И в собственном этом забое,
На самой его глубине,
Он может остаться с собою
И с вечностью наедине.
Но даже на миг не помысли
Какую-то пользу извлечь:
Ведет не о качестве жизни
Он полубезумную речь.
И, чтобы дышалось и пелось
Ему — и отныне, и впредь
Нужны не богатство и бедность,
А снова бессмертье и смерть.
2001
ОДИССЕЙ
Странствие — как свобода,
Апофеоз движенья,
Но и притом работа
Силы воображенья.
Ежели государство
Душу твою не сжало,
Значит, душа гораздо
Шире земного шара.
Края ей нет и меры,
И потому не бойся
Двигаться вслед Гомеру
Или фантому Джойса —
Скорбному Одиссею,
Мистеру Лео Блуму,
Дублинскому еврею,
Нищему многодуму...
Будущность безутешна,
Скрыта везде угроза.
Но по волнам надежды
И по камням склероза,
Чуждый покою, странствуй.
Выдохся?
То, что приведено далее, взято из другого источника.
/-- A message is dropped and counted where its key, its tag, its form or its number does not hold, and counted as a duplicate
where it has come before; otherwise it acts by its type (R421, R423). The holder issues the updates with the earliest target
as the next epoch (R429). A difference that outlasts a full epoch is reported (R432), and tainted output is withheld (R420).
Where its event is not due a command changes nothing (the model's choice: log entry 2). The model's own choices in it are
those of log entries 72, 73, 74. -/
def Obligations.HedgeMessagesAndEpochs : Prop :=
  ∀ (s : State) (m : List Byte),
    let n := beNat m 12 2
    let sender := beNat m 4 2
    let arbiter : Prop := sender = 0xFFFF
    let authentic : Prop := m.length = 56 + n ∧ n ≤ 1416 ∧ beNat m 2 1 < 16 ∧
      ∃ k, ((s.net.slots[beNat m 2 1]?).getD {}).key = some k ∧ hmacSha256 k (m.take (24 + n)) = m.drop (24 + n)
    let formed : Prop := byteAt m 0 / 16 = 1 ∧ 1 ≤ beNat m 1 1 ∧ beNat m 1 1 ≤ 7 ∧ beNat m 6 2 = s.hedgeOwn ∧
      (arbiter ∨ sender = s.hedgeOther)
    let good (t : Nat) : Prop := s.hedgeOn = true ∧ authentic ∧ formed ∧ beNat m 1 1 = t
    let q := beNat m 8 4
    let first : SeqWindow := { last := q, seen := 1 }
    let e := (s.rd Reg.HEDGE_EPOCH_ISSUED).toNat + 1
    (s.hedgeOn = false → Completes (.hedgeMessage m) s fun t => t = s) ∧
    (s.hedgeOn = true → ¬ (authentic ∧ formed) → Completes (.hedgeMessage m) s fun t =>
      t.counter Reg.HEDGE_AUTH_FAILS = s.counterAfter Reg.HEDGE_AUTH_FAILS 1 ∧ t.hedge = { s.hedge with authRaised := true } ∧
      (s.hedge.authRaised = false → t.Raised 189) ∧ s.RegsKept t (Reg.HEDGE_AUTH_FAILS :: State.evtRegs 189) ∧
      t = { s with regs := t.regs, evt := t.evt, hedge := t.hedge }) ∧
    (∀ w k, good k → (arbiter → s.hedge.arbWin = some w) → (¬ arbiter → s.hedge.peerWin = some w) → w.seenBefore q = true →
      Completes (.hedgeMessage m) s fun t => t = s.count Reg.HEDGE_DUPLICATES) ∧
    (good 4 → arbiter → s.hedge.arbWin = none → Completes (.hedgeMessage m) s fun t =>
      t.counter Reg.HEDGE_VERDICTS = s.counterAfter Reg.HEDGE_VERDICTS 1 ∧ t.hedge.arbWin = some first ∧
      t.hedge.arbAt = some s.uptime ∧
      (∀ k, s.hedge.query = some k → s.hedgeRole = 3 → beNat ((m.drop 24).take n) 0 4 = k.id →
        t.hedge.verdict = some (beNat ((m.drop 24).take n) 4 2, max (beNat ((m.drop 24).take n) 8 8) (s.block + 1))) ∧
      t = { s with regs := t.regs, evt := t.evt, hedge := t.hedge }) ∧
    (good 7 → ¬ arbiter → s.hedge.peerWin = none → s.hedgeRole = 2 → Completes (.hedgeMessage m) s fun t =>
      t = { s with hedge := { s.hedge with peerWin := some first, fullAsked := true } }) ∧
    (good 1 → ¬ arbiter → s.hedge.peerWin = none → Completes (.hedgeMessage m) s fun t =>
      t.hedge.peerWin = some first ∧ t.hedge.heard = true ∧ t.rf Reg.HEDGE_AGES 7 0 = 0 ∧
      (s.hedgeRole ≠ 3 → t.hedgeRole = s.hedgeRole) ∧
      t = { s with regs := t.regs, evt := t.evt, net := t.net, hedge := t.hedge }) ∧
    (s.hedgeOn = false ∨ s.hedgeRole ≠ 2 → Completes .epochIssue s fun t => t = s) ∧
    (s.hedgeOn = true → s.hedgeRole = 2 → ∀ u r, s.hedge.unsent = u :: r → Completes .epochIssue s fun t =>
      let b := r.foldl (fun a x => min a x.target) u.target
      t.rd Reg.HEDGE_EPOCH_ISSUED = BitVec.ofNat 32 e ∧ t.hedge.unsent = s.hedge.unsent.filter (fun x => x.target != b) ∧
      t.hedge.epochs = s.hedge.epochs ++ [(e, b)] ∧ t = { s with regs := t.regs, evt := t.evt, net := t.net, hedge := t.hedge }) ∧
    (s.hedgeOn = true → s.hedgeRole = 2 → s.hedge.unsent = [] → s.hedge.fullAsked = true → Completes .epochIssue s fun t =>
      t.rd Reg.HEDGE_EPOCH_ISSUED = BitVec.ofNat 32 e ∧ t.hedge.fullAsked = false ∧
      t = { s with regs := t.regs, evt := t.evt, net := t.net, hedge := t.hedge }) ∧
    (s.hedge.unsent = [] → s.hedge.fullAsked = false → Completes .epochIssue s fun t => t = s) ∧
    (∀ b, s.hedge.fullAt = some b → s.hedgeOn = true → s.bitOf Reg.HEDGE_STATUS 10 = true → b + 4 ≤ s.block →
      Completes .divergencePersists s fun t =>
        t.hedge = { s.hedge with fullAt := none } ∧ t.Raised 184 ∧ s.RegsKept t (State.evtRegs 184) ∧
        t = { s with regs := t.regs, evt := t.evt, hedge := t.hedge }) ∧
    (s.hedge.fullAt = none ∨ s.bitOf Reg.HEDGE_STATUS 10 = false → Completes .divergencePersists s fun t => t = s) ∧
    (let v := s.markTaint
     let withholds : Prop := v.hedgeOn = true ∧ v.bitOf Reg.HEDGE_STATUS 8 = true ∧ v.hedge.holding = false ∧ v.mayWithhold = true
     (withholds → Completes .withholdStart s fun t =>
       t.hedge = { v.hedge with holding := true } ∧ t.bitOf Reg.HEDGE_STATUS 9 = true ∧ t.Raised 186 ∧
       t = { s with regs := t.regs, evt := t.evt, hedge := t.hedge }) ∧
     (¬ withholds → Completes .withholdStart s fun t => t = v))
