/-! ### Operations that write registers: every other field of the state is as it was -/

@[simp] theorem wr_dev (s : State) (o : Nat) (v : Word) : (s.wr o v).dev = s.dev := rfl
@[simp] theorem wr_now (s : State) (o : Nat) (v : Word) : (s.wr o v).now = s.now := rfl
@[simp] theorem wr_uptime (s : State) (o : Nat) (v : Word) : (s.wr o v).uptime = s.uptime := rfl
@[simp] theorem wr_applied (s : State) (o : Nat) (v : Word) : (s.wr o v).applied = s.applied := rfl
@[simp] theorem wr_latches (s : State) (o : Nat) (v : Word) : (s.wr o v).latches = s.latches := rfl
@[simp] theorem wr_ticked (s : State) (o : Nat) (v : Word) : (s.wr o v).ticked = s.ticked := rfl
@[simp] theorem wr_evt (s : State) (o : Nat) (v : Word) : (s.wr o v).evt = s.evt := rfl
@[simp] theorem wr_host (s : State) (o : Nat) (v : Word) : (s.wr o v).host = s.host := rfl
@[simp] theorem wr_clk (s : State) (o : Nat) (v : Word) : (s.wr o v).clk = s.clk := rfl
@[simp] theorem wr_time (s : State) (o : Nat) (v : Word) : (s.wr o v).time = s.time := rfl
@[simp] theorem wr_net (s : State) (o : Nat) (v : Word) : (s.wr o v).net = s.net := rfl
@[simp] theorem wr_cond (s : State) (o : Nat) (v : Word) : (s.wr o v).cond = s.cond := rfl
@[simp] theorem wr_skein (s : State) (o : Nat) (v : Word) : (s.wr o v).skein = s.skein := rfl
@[simp] theorem wr_pat (s : State) (o : Nat) (v : Word) : (s.wr o v).pat = s.pat := rfl
@[simp] theorem wr_omd (s : State) (o : Nat) (v : Word) : (s.wr o v).omd = s.omd := rfl
@[simp] theorem wr_rndr (s : State) (o : Nat) (v : Word) : (s.wr o v).rndr = s.rndr := rfl
@[simp] theorem wr_ndl (s : State) (o : Nat) (v : Word) : (s.wr o v).ndl = s.ndl := rfl
@[simp] theorem wr_sched (s : State) (o : Nat) (v : Word) : (s.wr o v).sched = s.sched := rfl
@[simp] theorem wr_xp (s : State) (o : Nat) (v : Word) : (s.wr o v).xp = s.xp := rfl
@[simp] theorem wr_outs (s : State) (o : Nat) (v : Word) : (s.wr o v).outs = s.outs := rfl
@[simp] theorem wr_gauge (s : State) (o : Nat) (v : Word) : (s.wr o v).gauge = s.gauge := rfl
@[simp] theorem wr_tdm (s : State) (o : Nat) (v : Word) : (s.wr o v).tdm = s.tdm := rfl
@[simp] theorem wr_cas (s : State) (o : Nat) (v : Word) : (s.wr o v).cas = s.cas := rfl
@[simp] theorem wr_hedge (s : State) (o : Nat) (v : Word) : (s.wr o v).hedge = s.hedge := rfl
@[simp] theorem wr_store (s : State) (o : Nat) (v : Word) : (s.wr o v).store = s.store := rfl
@[simp] theorem wr_bootf (s : State) (o : Nat) (v : Word) : (s.wr o v).bootf = s.bootf := rfl
@[simp] theorem wr_mtx (s : State) (o : Nat) (v : Word) : (s.wr o v).mtx = s.mtx := rfl
@[simp] theorem wr_dram (s : State) (o : Nat) (v : Word) : (s.wr o v).dram = s.dram := rfl
@[simp] theorem wr_nand (s : State) (o : Nat) (v : Word) : (s.wr o v).nand = s.nand := rfl
@[simp] theorem wr_bootCopies (s : State) (o : Nat) (v : Word) : (s.wr o v).bootCopies = s.bootCopies := rfl
@[simp] theorem wr_flash (s : State) (o : Nat) (v : Word) : (s.wr o v).flash = s.flash := rfl
@[simp] theorem wr_freeIdx (s : State) (o : Nat) (v : Word) : (s.wr o v).freeIdx = s.freeIdx := rfl
@[simp] theorem wr_outbox (s : State) (o : Nat) (v : Word) : (s.wr o v).outbox = s.outbox := rfl
@[simp] theorem wr_readData (s : State) (o : Nat) (v : Word) : (s.wr o v).readData = s.readData := rfl
@[simp] theorem wr_pending (s : State) (o : Nat) (v : Word) : (s.wr o v).pending = s.pending := rfl

@[simp] theorem wf_dev (s : State) (o hi lo n : Nat) : (s.wf o hi lo n).dev = s.dev := rfl
@[simp] theorem wf_now (s : State) (o hi lo n : Nat) : (s.wf o hi lo n).now = s.now := rfl
@[simp] theorem wf_uptime (s : State) (o hi lo n : Nat) : (s.wf o hi lo n).uptime = s.uptime := rfl
@[simp] theorem wf_applied (s : State) (o hi lo n : Nat) : (s.wf o hi lo n).applied = s.applied := rfl
@[simp] theorem wf_latches (s : State) (o hi lo n : Nat) : (s.wf o hi lo n).latches = s.latches := rfl
@[simp] theorem wf_ticked (s : State) (o hi lo n : Nat) : (s.wf o hi lo n).ticked = s.ticked := rfl
@[simp] theorem wf_evt (s : State) (o hi lo n : Nat) : (s.wf o hi lo n).evt = s.evt := rfl
@[simp] theorem wf_host (s : State) (o hi lo n : Nat) : (s.wf o hi lo n).host = s.host := rfl
@[simp] theorem wf_clk (s : State) (o hi lo n : Nat) : (s.wf o hi lo n).clk = s.clk := rfl
@[simp] theorem wf_time (s : State) (o hi lo n : Nat) : (s.wf o hi lo n).time = s.time := rfl
@[simp] theorem wf_net (s : State) (o hi lo n : Nat) : (s.wf o hi lo n).net = s.net := rfl
@[simp] theorem wf_cond (s : State) (o hi lo n : Nat) : (s.wf o hi lo n).cond = s.cond := rfl
@[simp] theorem wf_skein (s : State) (o hi lo n : Nat) : (s.wf o hi lo n).skein = s.skein := rfl
@[simp] theorem wf_pat (s : State) (o hi lo n : Nat) : (s.wf o hi lo n).pat = s.pat := rfl
@[simp] theorem wf_omd (s : State) (o hi lo n : Nat) : (s.wf o hi lo n).omd = s.omd := rfl
@[simp] theorem wf_rndr (s : State) (o hi lo n : Nat) : (s.wf o hi lo n).rndr = s.rndr := rfl
@[simp] theorem wf_ndl (s : State) (o hi lo n : Nat) : (s.wf o hi lo n).ndl = s.ndl := rfl
@[simp] theorem wf_sched (s : State) (o hi lo n : Nat) : (s.wf o hi lo n).sched = s.sched := rfl
@[simp] theorem wf_xp (s : State) (o hi lo n : Nat) : (s.wf o hi lo n).xp = s.xp := rfl
@[simp] theorem wf_outs (s : State) (o hi lo n : Nat) : (s.wf o hi lo n).outs = s.outs := rfl
@[simp] theorem wf_gauge (s : State) (o hi lo n : Nat) : (s.wf o hi lo n).gauge = s.gauge := rfl
@[simp] theorem wf_tdm (s : State) (o hi lo n : Nat) : (s.wf o hi lo n).tdm = s.tdm := rfl
@[simp] theorem wf_cas (s : State) (o hi lo n : Nat) : (s.wf o hi lo n).cas = s.cas := rfl
@[simp] theorem wf_hedge (s : State) (o hi lo n : Nat) : (s.wf o hi lo n).hedge = s.hedge := rfl
@[simp] theorem wf_store (s : State) (o hi lo n : Nat) : (s.wf o hi lo n).store = s.store := rfl
@[simp] theorem wf_bootf (s : State) (o hi lo n : Nat) : (s.wf o hi lo n).bootf = s.bootf := rfl
@[simp] theorem wf_mtx (s : State) (o hi lo n : Nat) : (s.wf o hi lo n).mtx = s.mtx := rfl
@[simp] theorem wf_dram (s : State) (o hi lo n : Nat) : (s.wf o hi lo n).dram = s.dram := rfl
@[simp] theorem wf_nand (s : State) (o hi lo n : Nat) : (s.wf o hi lo n).nand = s.nand := rfl
@[simp] theorem wf_bootCopies (s : State) (o hi lo n : Nat) : (s.wf o hi lo n).bootCopies = s.bootCopies := rfl
@[simp] theorem wf_flash (s : State) (o hi lo n : Nat) : (s.wf o hi lo n).flash = s.flash := rfl
@[simp] theorem wf_freeIdx (s : State) (o hi lo n : Nat) : (s.wf o hi lo n).freeIdx = s.freeIdx := rfl
@[simp] theorem wf_outbox (s : State) (o hi lo n : Nat) : (s.wf o hi lo n).outbox = s.outbox := rfl
@[simp] theorem wf_readData (s : State) (o hi lo n : Nat) : (s.wf o hi lo n).readData = s.readData := rfl
@[simp] theorem wf_pending (s : State) (o hi lo n : Nat) : (s.wf o hi lo n).pending = s.pending := rfl

@[simp] theorem setBit_dev (s : State) (o b : Nat) : (s.setBit o b).dev = s.dev := rfl
@[simp] theorem setBit_now (s : State) (o b : Nat) : (s.setBit o b).now = s.now := rfl
@[simp] theorem setBit_uptime (s : State) (o b : Nat) : (s.setBit o b).uptime = s.uptime := rfl
@[simp] theorem setBit_applied (s : State) (o b : Nat) : (s.setBit o b).applied = s.applied := rfl
@[simp] theorem setBit_latches (s : State) (o b : Nat) : (s.setBit o b).latches = s.latches := rfl
@[simp] theorem setBit_ticked (s : State) (o b : Nat) : (s.setBit o b).ticked = s.ticked := rfl
@[simp] theorem setBit_evt (s : State) (o b : Nat) : (s.setBit o b).evt = s.evt := rfl
@[simp] theorem setBit_host (s : State) (o b : Nat) : (s.setBit o b).host = s.host := rfl
@[simp] theorem setBit_clk (s : State) (o b : Nat) : (s.setBit o b).clk = s.clk := rfl
@[simp] theorem setBit_time (s : State) (o b : Nat) : (s.setBit o b).time = s.time := rfl
@[simp] theorem setBit_net (s : State) (o b : Nat) : (s.setBit o b).net = s.net := rfl
@[simp] theorem setBit_cond (s : State) (o b : Nat) : (s.setBit o b).cond = s.cond := rfl
@[simp] theorem setBit_skein (s : State) (o b : Nat) : (s.setBit o b).skein = s.skein := rfl
@[simp] theorem setBit_pat (s : State) (o b : Nat) : (s.setBit o b).pat = s.pat := rfl
@[simp] theorem setBit_omd (s : State) (o b : Nat) : (s.setBit o b).omd = s.omd := rfl
@[simp] theorem setBit_rndr (s : State) (o b : Nat) : (s.setBit o b).rndr = s.rndr := rfl
@[simp] theorem setBit_ndl (s : State) (o b : Nat) : (s.setBit o b).ndl = s.ndl := rfl
@[simp] theorem setBit_sched (s : State) (o b : Nat) : (s.setBit o b).sched = s.sched := rfl
@[simp] theorem setBit_xp (s : State) (o b : Nat) : (s.setBit o b).xp = s.xp := rfl
@[simp] theorem setBit_outs (s : State) (o b : Nat) : (s.setBit o b).outs = s.outs := rfl
@[simp] theorem setBit_gauge (s : State) (o b : Nat) : (s.setBit o b).gauge = s.gauge := rfl
@[simp] theorem setBit_tdm (s : State) (o b : Nat) : (s.setBit o b).tdm = s.tdm := rfl
@[simp] theorem setBit_cas (s : State) (o b : Nat) : (s.setBit o b).cas = s.cas := rfl
@[simp] theorem setBit_hedge (s : State) (o b : Nat) : (s.setBit o b).hedge = s.hedge := rfl
@[simp] theorem setBit_store (s : State) (o b : Nat) : (s.setBit o b).store = s.store := rfl
@[simp] theorem setBit_bootf (s : State) (o b : Nat) : (s.setBit o b).bootf = s.bootf := rfl
@[simp] theorem setBit_mtx (s : State) (o b : Nat) : (s.setBit o b).mtx = s.mtx := rfl
@[simp] theorem setBit_dram (s : State) (o b : Nat) : (s.setBit o b).dram = s.dram := rfl
@[simp] theorem setBit_nand (s : State) (o b : Nat) : (s.setBit o b).nand = s.nand := rfl
@[simp] theorem setBit_bootCopies (s : State) (o b : Nat) : (s.setBit o b).bootCopies = s.bootCopies := rfl
@[simp] theorem setBit_flash (s : State) (o b : Nat) : (s.setBit o b).flash = s.flash := rfl
@[simp] theorem setBit_freeIdx (s : State) (o b : Nat) : (s.setBit o b).freeIdx = s.freeIdx := rfl
@[simp] theorem setBit_outbox (s : State) (o b : Nat) : (s.setBit o b).outbox = s.outbox := rfl
@[simp] theorem setBit_readData (s : State) (o b : Nat) : (s.setBit o b).readData = s.readData := rfl
@[simp] theorem setBit_pending (s : State) (o b : Nat) : (s.setBit o b).pending = s.pending := rfl

@[simp] theorem clrBit_dev (s : State) (o b : Nat) : (s.clrBit o b).dev = s.dev := rfl
@[simp] theorem clrBit_now (s : State) (o b : Nat) : (s.clrBit o b).now = s.now := rfl
@[simp] theorem clrBit_uptime (s : State) (o b : Nat) : (s.clrBit o b).uptime = s.uptime := rfl
@[simp] theorem clrBit_applied (s : State) (o b : Nat) : (s.clrBit o b).applied = s.applied := rfl
@[simp] theorem clrBit_latches (s : State) (o b : Nat) : (s.clrBit o b).latches = s.latches := rfl
@[simp] theorem clrBit_ticked (s : State) (o b : Nat) : (s.clrBit o b).ticked = s.ticked := rfl
@[simp] theorem clrBit_evt (s : State) (o b : Nat) : (s.clrBit o b).evt = s.evt := rfl
@[simp] theorem clrBit_host (s : State) (o b : Nat) : (s.clrBit o b).host = s.host := rfl
@[simp] theorem clrBit_clk (s : State) (o b : Nat) : (s.clrBit o b).clk = s.clk := rfl
@[simp] theorem clrBit_time (s : State) (o b : Nat) : (s.clrBit o b).time = s.time := rfl
@[simp] theorem clrBit_net (s : State) (o b : Nat) : (s.clrBit o b).net = s.net := rfl
@[simp] theorem clrBit_cond (s : State) (o b : Nat) : (s.clrBit o b).cond = s.cond := rfl
@[simp] theorem clrBit_skein (s : State) (o b : Nat) : (s.clrBit o b).skein = s.skein := rfl
@[simp] theorem clrBit_pat (s : State) (o b : Nat) : (s.clrBit o b).pat = s.pat := rfl
@[simp] theorem clrBit_omd (s : State) (o b : Nat) : (s.clrBit o b).omd = s.omd := rfl
@[simp] theorem clrBit_rndr (s : State) (o b : Nat) : (s.clrBit o b).rndr = s.rndr := rfl
@[simp] theorem clrBit_ndl (s : State) (o b : Nat) : (s.clrBit o b).ndl = s.ndl := rfl
@[simp] theorem clrBit_sched (s : State) (o b : Nat) : (s.clrBit o b).sched = s.sched := rfl
@[simp] theorem clrBit_xp (s : State) (o b : Nat) : (s.clrBit o b).xp = s.xp := rfl
@[simp] theorem clrBit_outs (s : State) (o b : Nat) : (s.clrBit o b).outs = s.outs := rfl
@[simp] theorem clrBit_gauge (s : State) (o b : Nat) : (s.clrBit o b).gauge = s.gauge := rfl
@[simp] theorem clrBit_tdm (s : State) (o b : Nat) : (s.clrBit o b).tdm = s.tdm := rfl
@[simp] theorem clrBit_cas (s : State) (o b : Nat) : (s.clrBit o b).cas = s.cas := rfl
@[simp] theorem clrBit_hedge (s : State) (o b : Nat) : (s.clrBit o b).hedge = s.hedge := rfl
@[simp] theorem clrBit_store (s : State) (o b : Nat) : (s.clrBit o b).store = s.store := rfl
@[simp] theorem clrBit_bootf (s : State) (o b : Nat) : (s.clrBit o b).bootf = s.bootf := rfl
@[simp] theorem clrBit_mtx (s : State) (o b : Nat) : (s.clrBit o b).mtx = s.mtx := rfl
@[simp] theorem clrBit_dram (s : State) (o b : Nat) : (s.clrBit o b).dram = s.dram := rfl
@[simp] theorem clrBit_nand (s : State) (o b : Nat) : (s.clrBit o b).nand = s.nand := rfl
@[simp] theorem clrBit_bootCopies (s : State) (o b : Nat) : (s.clrBit o b).bootCopies = s.bootCopies := rfl
@[simp] theorem clrBit_flash (s : State) (o b : Nat) : (s.clrBit o b).flash = s.flash := rfl
@[simp] theorem clrBit_freeIdx (s : State) (o b : Nat) : (s.clrBit o b).freeIdx = s.freeIdx := rfl
@[simp] theorem clrBit_outbox (s : State) (o b : Nat) : (s.clrBit o b).outbox = s.outbox := rfl
@[simp] theorem clrBit_readData (s : State) (o b : Nat) : (s.clrBit o b).readData = s.readData := rfl
@[simp] theorem clrBit_pending (s : State) (o b : Nat) : (s.clrBit o b).pending = s.pending := rfl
Зубы стисни.
Странствуй — звучит как здравствуй!
Странствие — признак жизни.
СЛОВО
Памяти Велимира Хлебникова
Сущего первооснова,
Хоть не кислород-азот,
И при том уйти готово
Далеко за горизонт.
Бездорожье и дорога,
Ты, в чреде любых эпох,
У убогого — убого,
А у щедрого — как Бог.
И, достойное упреков
За бесплодность мятежей,
За пророчества пророков
И ничтожество вождей,
Ты столетия в ответе
За свершенья и за бред:
Ведь на целом белом свете
Ничего сильнее нет.
И от края и до края
Отданы тебе не зря
Твердь небесная, земная,
Океаны и моря.
Не под силу отморозкам
Затереть тебя до дыр…
Слово управляет мозгом —
Завещал нам Велимир.
1997
ИННОКЕНТИЙ АННЕНСКИЙ
Счастлив ли Иннокентий Анненский,
Непризнания чашу испивший,
Средь поэтов добывший равенство,
Но читателя не добывший?
Пастернак, Маяковский, Ахматова
От стиха его шли (и шалели
От стиха его скрытно богатого),
Как прозаики — от «Шинели»...
Зарывалась его интонация
В скуку жизни, ждала горделиво
И, сработавши, как детонация,
Их стихи доводила до взрыва.
...Может, был он почти что единственным,
Самобытным по самой природе,
Но расхищен и перезаимствован,
Слышен словно бы в их переводе.
Вот какие случаются странности,
И хоть минуло меньше столетья,
Счастлив ли Иннокентий Анненский,
Никому не ответить.
1987
ПОГОДА
То колкий дождь,
То мокрый снег —
Весь день, всю ночь,
Весь год, весь век —
Ни мрак, ни свет,
А полумрак
С тьмой разных бед
И передряг.
А все равно,
Откинув спесь, —
Все, что дано,
Приму, как есть —
Весь год, весь век,
Весь день, всю ночь,
Весь мокрый снег,
Весь колкий дождь.
НИЩИЙ
Тому, кто счастия не ищет,
Обиды легче снесть.
Но даже у завзятых нищих
Есть гордость, даже честь.
Грозит, униженный, в подвале
Он городу всему:
"На молодость не подавали.
На старость не возьму".
2001
ДЕВОЧКИ
Три девочки-баскетболистки,
Поскольку двери были низки,
Дверям отвесили поклон,
Наполнив хохотом вагон.
Нескладны, тощи, голенасты,
Ныряли будто в воду, в смех.
«Уж лучше были б коренасты» —
Подумал я, жалея всех.
Ни красота им не досталась,
ни малые ее следы,
Но в каждой бушевала радость,
Что благодарней красоты.
Свидетельствовал смех без цели,
Смех без кокетства и потуг,
Что эти дети не успели
Предать себя или подруг.
Ничто в них не было фальшиво —
Могли пуститься в пляс и вскачь
И, позабавив пассажиров,
Устроить баскетбольный матч.
… Но двери распахнулись раньше,
Неугомонный хохот сник,
С поклоном вышли великанши
И грустно стало мне без них.
2000
ГУМИЛЕВ
Три недели мытарились,
Что ни ночь, то допрос…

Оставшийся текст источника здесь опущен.